Only the number is wanted: count the lines in the data with "high" in them.

** WORKING DATA follows **

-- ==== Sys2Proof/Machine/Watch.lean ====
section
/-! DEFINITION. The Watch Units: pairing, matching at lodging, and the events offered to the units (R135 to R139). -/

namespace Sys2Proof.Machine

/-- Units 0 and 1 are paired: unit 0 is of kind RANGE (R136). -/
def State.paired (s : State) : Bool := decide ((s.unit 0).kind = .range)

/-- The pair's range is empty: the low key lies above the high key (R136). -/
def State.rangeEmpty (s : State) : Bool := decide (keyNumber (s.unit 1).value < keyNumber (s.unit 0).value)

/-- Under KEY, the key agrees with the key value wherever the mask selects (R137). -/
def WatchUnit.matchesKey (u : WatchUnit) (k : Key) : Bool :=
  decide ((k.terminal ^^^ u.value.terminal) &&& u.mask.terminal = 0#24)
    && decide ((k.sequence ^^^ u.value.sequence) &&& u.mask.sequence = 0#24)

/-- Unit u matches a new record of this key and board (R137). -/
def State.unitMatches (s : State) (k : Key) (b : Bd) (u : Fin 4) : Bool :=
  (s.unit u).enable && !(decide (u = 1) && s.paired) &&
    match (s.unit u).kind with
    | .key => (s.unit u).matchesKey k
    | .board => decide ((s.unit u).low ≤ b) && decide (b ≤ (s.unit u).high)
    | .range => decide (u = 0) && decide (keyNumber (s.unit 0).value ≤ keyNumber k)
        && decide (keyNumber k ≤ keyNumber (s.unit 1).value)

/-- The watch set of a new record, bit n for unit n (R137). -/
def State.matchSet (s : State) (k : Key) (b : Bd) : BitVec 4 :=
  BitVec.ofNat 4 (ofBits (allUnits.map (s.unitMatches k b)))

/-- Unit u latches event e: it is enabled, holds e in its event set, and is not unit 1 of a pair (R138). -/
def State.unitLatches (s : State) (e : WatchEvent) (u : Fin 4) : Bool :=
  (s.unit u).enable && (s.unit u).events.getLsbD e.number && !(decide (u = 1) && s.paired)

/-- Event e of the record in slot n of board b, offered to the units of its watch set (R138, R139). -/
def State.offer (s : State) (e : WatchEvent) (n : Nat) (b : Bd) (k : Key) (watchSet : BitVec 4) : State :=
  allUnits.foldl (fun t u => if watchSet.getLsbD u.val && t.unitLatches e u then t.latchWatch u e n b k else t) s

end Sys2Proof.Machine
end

** End of WORKING DATA **
** WORKING DATA follows **

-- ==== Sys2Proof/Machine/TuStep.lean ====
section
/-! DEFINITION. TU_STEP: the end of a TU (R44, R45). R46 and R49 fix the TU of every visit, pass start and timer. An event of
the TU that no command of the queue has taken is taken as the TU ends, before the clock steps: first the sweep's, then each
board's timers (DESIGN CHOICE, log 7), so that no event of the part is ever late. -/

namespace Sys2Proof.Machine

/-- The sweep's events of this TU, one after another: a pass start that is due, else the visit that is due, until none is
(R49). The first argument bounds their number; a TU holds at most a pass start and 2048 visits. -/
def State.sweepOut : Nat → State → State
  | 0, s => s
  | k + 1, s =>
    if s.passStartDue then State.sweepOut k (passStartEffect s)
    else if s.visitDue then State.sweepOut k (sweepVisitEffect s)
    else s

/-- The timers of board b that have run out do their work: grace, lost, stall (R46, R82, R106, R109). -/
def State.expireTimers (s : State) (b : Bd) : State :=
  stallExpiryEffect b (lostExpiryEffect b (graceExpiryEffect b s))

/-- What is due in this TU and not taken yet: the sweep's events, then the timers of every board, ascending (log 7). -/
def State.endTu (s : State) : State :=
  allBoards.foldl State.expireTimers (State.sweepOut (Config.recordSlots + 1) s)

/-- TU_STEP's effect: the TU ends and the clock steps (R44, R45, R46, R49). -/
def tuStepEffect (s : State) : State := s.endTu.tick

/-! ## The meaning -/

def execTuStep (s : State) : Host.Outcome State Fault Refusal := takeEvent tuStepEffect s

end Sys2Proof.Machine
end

** End of WORKING DATA **

### TASK RESULT
2